Существует сложившееся представление о «деле Родышевского», давно установилось и представление о так называемом «деле Макарова», бывшего кабинет-секретаря Петра I, обвинявшегося в первые годы правления Анны в утаивании секретных документов и взяточничестве. Первое закончилось известными приговорами, второе ничем, так как работавшая над ним в течение 1732–1734 годов специальная комиссия признала обвинения необоснованными. Зная представленные Анне Иоанновне и одобренные ею выводы следственной комиссии, историки не поинтересовались дальнейшей судьбой некогда влиятельнейшего человека — никакой роли в государственной жизни он уже не мог себе вернуть, не задались они и вопросом, почему оправданный Макаров не увидел свободы. Его заключение в застенках Тайной канцелярии продолжалось до 1740 года. А разгадка существовала, скрываясь в совсем ином деле. В 1734 году формально прекращается следствие по «несправедливому обвинению» Макарова, но сам он оказывается одним из обвиняемых по делу никитинской факции. Подобное изменение ни тайный сыск, ни тем более сама императрица не сочли нужным разглашать. Оно составляло государственную тайну.

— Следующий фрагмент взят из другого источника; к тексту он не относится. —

/-- The last output of the block reaches the Harbour: code 100, above a header with block number 7 (R302 to R307). -/
theorem test_adc_block :
    let t := after (exec (.adcBlockComplete 0 9 [(100, false)])
      { sampling { running := true } with adc := { cap := some { watch := 5, running := true, blockBase := 7, chains := [steady] } } })
    rdLE t.harbour.data 0x10200 4 = 7 ∧ rdLE t.harbour.data 0x10214 6 = 9 ∧ rdLE t.harbour.data (0x10240 + 62) 2 = 100 := by decide +kernel

theorem witness_AuxAdcCapturesAndCalibrates :
    (let s := sampling {}; s.live ∧ s.tableOk ∧ s.tide.xrefReady = true ∧
      s.adcCapture? = some ({ watch := 5, chains := [{}] }, taking 2 { acquired := true }) ∧ (4817 ≤ rhe 308288 64 ∧
        rhe 308288 64 ≤ 5013) ∧ rhe 308224 64 < 4817) ∧
    (let s : State := { live0 with adc := { cal := some {} }, tide := { xrefReady := true } }; s.live ∧ s.tide.xrefReady = true ∧
      s.adc.cap = none ∧
      s.adc.cal = some {} ∧ ResetUnit.adc ∉ s.sys.resetting) ∧
    (let s := sampling { bgDone := true }; s.adcCapture? = some ({ watch := 5, bgDone := true, chains := [{}] }, taking 2 { acquired := true }) ∧
      (s.adcSeq (taking 2)).settle ≤ s.sys.tick) ∧
    (let s := sampling { running := true };
      ((s.adcSeq (taking 2)).chains.map (fun d => (d.spectral, d.buf, d.stride))) = [(false, 512, 512)] ∧
        (s.adcSeq (taking 2)).blockLen = 32 ∧
      (let f := [((100 : Int), false)].foldl (adcClock (s.adcSeq (taking 2)) 2) (0, [steady]);
        blockFull (s.adcSeq (taking 2)) 0 f.2 = true ∧ f.2.map (fun r => (r.done + 1, r.words.length)) = [(1, 32)]) ∧
      ((s.adcSeq (taking 2)).chains.map (fun d => (decide (1 ≤ d.m), decide (steady.hist = List.replicate (4 * d.m - 3) 100),
        decide (steady.cic = List.replicate (22 * (2 ^ d.hb - 1) + 1) (100 * (d.m ^ 4 : Nat))), decide (steady.phase + 1 = d.ratio)))) =
        [(true, true, true, true)] ∧
      adcDiscard.cycle = [none, some 0, none, some 0] ∧ ({} : ChainRun).started = false ∧
      s.harbour.wf = true ∧ 0 + 1 < (taking 2).entry.inputUnits ∧ (taking 2).inWindow (0x10000 + 512) 128 = true ∧
        (0x10000 + 512) % 64 = 0) ∧
    (let s : State := { live0 with adc := { cal := some { bgDone := true, applied := some 125000, gain := 2 }, m0 := [((0, 2), 37)] } };
      s.live ∧ s.adc.cap = none ∧ pairGet s.adc.m0 (0, 2) = some 37 ∧ (37 : Int) < rhe (4096 * 65500) 4096) ∧
    (let s := mail (cmd0 0x10 [(0, 0x21)]) (watchIn .armed); s.mbxFront (cmd0 0x10 [(0, 0x21)]) [] ∧ s.sys.fail = 0) ∧
    (∀ j, 2 ≤ j → j < 8 → (cmd0 0x11 [(0, 0x21), (1, 125000)]).arg j = 0) ∧ 4 < fld ((cmd0 0x10 [(0, 0x50)]).arg 0).toNat 4 3 ∧
    4096 * 1000000 ≤ ((125000 : Int) * (2 ^ 2 * 8192 : Nat)).natAbs ∧ ((1000 : Int) * (2 ^ 2 * 8192 : Nat)).natAbs < 4096 * 1000000 ∧
    (∀ j, 1 ≤ j → j < 7 → (cmd0 0x12 [(7, 0xFFFFFFFF)]).arg j = 0) := by
  refine ⟨⟨rfl, List.pairwise_singleton _ _, rfl, by decide +kernel, by decide +kernel, by decide +kernel⟩, ⟨rfl, rfl, rfl, rfl, by decide⟩,
    ⟨by decide +kernel, by decide +kernel⟩, ⟨by decide +kernel, by decide +kernel, by decide +kernel, by decide +kernel,
    by decide +kernel, rfl, rfl, by decide, by decide, by decide⟩,
    ⟨rfl, rfl, by decide +kernel, by decide +kernel⟩, ⟨⟨rfl, rfl, rfl, rfl, rfl⟩, rfl⟩, ?_, by decide +kernel, by decide, by decide, ?_⟩
  · intro j h1 h2
    have : j = 2 ∨ j = 3 ∨ j = 4 ∨ j = 5 ∨ j = 6 ∨ j = 7 := by omega
    rcases this with rfl | rfl | rfl | rfl | rfl | rfl <;> decide +kernel
  intro j h1 h2
  have : j = 1 ∨ j = 2 ∨ j = 3 ∨ j = 4 ∨ j = 5 ∨ j = 6 := by omega
  rcases this with rfl | rfl | rfl | rfl | rfl | rfl <;> decide +kernel
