/-- The lines of the rows that are due are written one after the other, until a write is refused. -/
theorem keeps_foldl_bind {α : Type} {l : List α} {f : α → State → Option State}
    (hf : ∀ a x t, f a x = some t → Keeps s₀ x → Keeps s₀ t) {o : Option State} (ho : ∀ t, o = some t → Keeps s₀ t) :
    ∀ t, l.foldl (fun t a => t.bind (f a)) o = some t → Keeps s₀ t := by
  induction l generalizing o with
  | nil => exact ho
  | cons a l ih =>
    refine ih fun t ht => ?_
    obtain ⟨x, hx, hfx⟩ := Option.bind_eq_some_iff.mp ht
    exact hf a x t hfx (ho x hx)

theorem keeps_stemRow {w p e r px r' t b} (ht : stemRow w p e r px s = (some (r', t), b)) (h : Keeps s₀ s) : Keeps s₀ t := by
  unfold stemRow at ht
  split at ht
  · cases ht
    exact h
  · extract_lets c hist old rows f size s1 s2 due dst out at ht
    split at ht
    · cases ht
    · split at ht
      · cases ht
      · have h1 : Keeps s₀ s1 := keeps_foldl (fun _ _ => keeps_visit) h
        have h2 : Keeps s₀ s2 := keeps_ite (keeps_keep h1) h1
        simp only [Prod.mk.injEq, Option.map_eq_some_iff] at ht
        obtain ⟨⟨x, hx, -, rfl⟩, -⟩ := ht
        refine keeps_useStem (keeps_foldl_bind (fun oy y z hz hy => ?_) (fun y hy => ?_) x hx)
        · obtain ⟨u, hu, rfl⟩ := Option.map_eq_some_iff.mp hz
          exact keeps_stemSat (keeps_putForJob hu hy)
        · cases hy
          exact h2

theorem keeps_windowRow {w p e row r r' t b} (ht : windowRow w p e row r s = (some (r', t), b)) (h : Keeps s₀ s) : Keeps s₀ t := by
  unfold windowRow at ht
  dsimp only at ht
  split at ht
  · cases ht
    exact h
  · split at ht
    · exact keeps_stemRow ht h
    · simp only [Prod.mk.injEq, Option.map_eq_some_iff] at ht
      obtain ⟨⟨x, hx, -, rfl⟩, -⟩ := ht
      exact keeps_putForJob hx h

theorem keeps_placeRow {w e row ps} (h : Keeps s₀ s) : Keeps s₀ (placeRow w e row ps s) := by
  induction ps generalizing s with
  | nil => exact h
  | cons p ps ih =>
    obtain ⟨p, i⟩ := p
    unfold placeRow
    split
    · split
      · next hr => exact ih (keeps_modCap (keeps_windowRow hr h))
      · exact keeps_stemError h
      · exact keeps_watchFatal h
    · exact h

theorem keeps_pixelRow {black raw} (h : Keeps s₀ s) : Keeps s₀ (pixelRow black raw s) := by
  unfold pixelRow
  split
  · split
    · exact keeps_ite h (keeps_placeRow (keeps_modCap (keeps_update h rfl)))
    · exact h
  · exact h

theorem keeps_frameComplete (h : Keeps s₀ s) : Keeps s₀ (frameComplete s) := by
  unfold frameComplete
  split
  · split
    · exact keeps_ite h (keeps_ite (keeps_watchFatal h) (keeps_ite (keeps_inputsDone (keeps_keepVpix (keeps_update (keeps_modCap
        (keeps_update (keeps_foldl (fun _ _ => keeps_setBerth) (keeps_foldl (fun _ _ => keeps_putHbrLines) h)) rfl)) rfl)))
        (keeps_modCap (keeps_update (keeps_foldl (fun _ _ => keeps_setBerth) (keeps_foldl (fun _ _ => keeps_putHbrLines) h))
        rfl))))
    · exact h
  · exact h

Наряду с Макаровым, которого Тайная канцелярия задерживает вместе с его женой, в «деле Родышевского» появляется князь Иван Одоевский. Старательно процензурованные протоколы не позволяют точно установить, кого мыслил на месте Анны Иоанновны строптивый князь. На этот вопрос отвечают события последующих лет. Сразу по восшествии на престол Елизаветы Петровны Иван Одоевский становится сенатором и президентом Вотчинной коллегии. Еще показательнее привлечение к делу Алексея Матвеева, сына одного из ближайших и довереннейших сотрудников Петра I, графа Андрея Артамоновича. Видный дипломат, Андрей Матвеев в свое время был блестящим представителем России в ряде европейских государств, умел выполнять сложнейшие поручения, поражая иностранцев редким сочетанием ума и высокой образованности. Те же качества отличали и его жену, графиню Настасью Ермилову, свободно владевшую несколькими языками, много читавшую и знавшую. Теперь Настасья Ермилова оказывается в Тайной канцелярии вместе с сыном. Формально предъявленное им обвинение сводится к тому, что в росписи своей деревенской церкви они допустили отклонения от догматических принципов изображения, — тайный сыск тщательно следил за тем, чтобы в отношении занимавших высокое социальное положение лиц обвинения разнились друг от друга, но фактически Матвеевы отвечают на общие с Никитиными вопросы.
Теперь уже совершенно открыто говорится о том, что обвиняемые по «делу Родышевского» обсуждали вопросы наследования престола, польской войны, «вывоза ее императорским величеством богатства в Курляндию», «переделки малых серебряных денег в рублевики», «о войске российском якобы уже и слабом состоянии обретатца», «о скудости народной и недородах хлебных», «о возке по Волге реке корабельных материалов», об императорском титуле и снова «о смерти и погребении Петра Первого». Никакой теологии, никаких богословских разночтений — жизнь государства во всех ее бесчисленных поворотах и сложностях. Соответственно формулировались составлявшиеся самим Прокоповичем пункты допроса: «Что у вас подлинное намерение было, и чего хотели, и с кем чинить, и какое время — скоро ли, или еще несколько утерпя, и каким образом — явным или тайным?»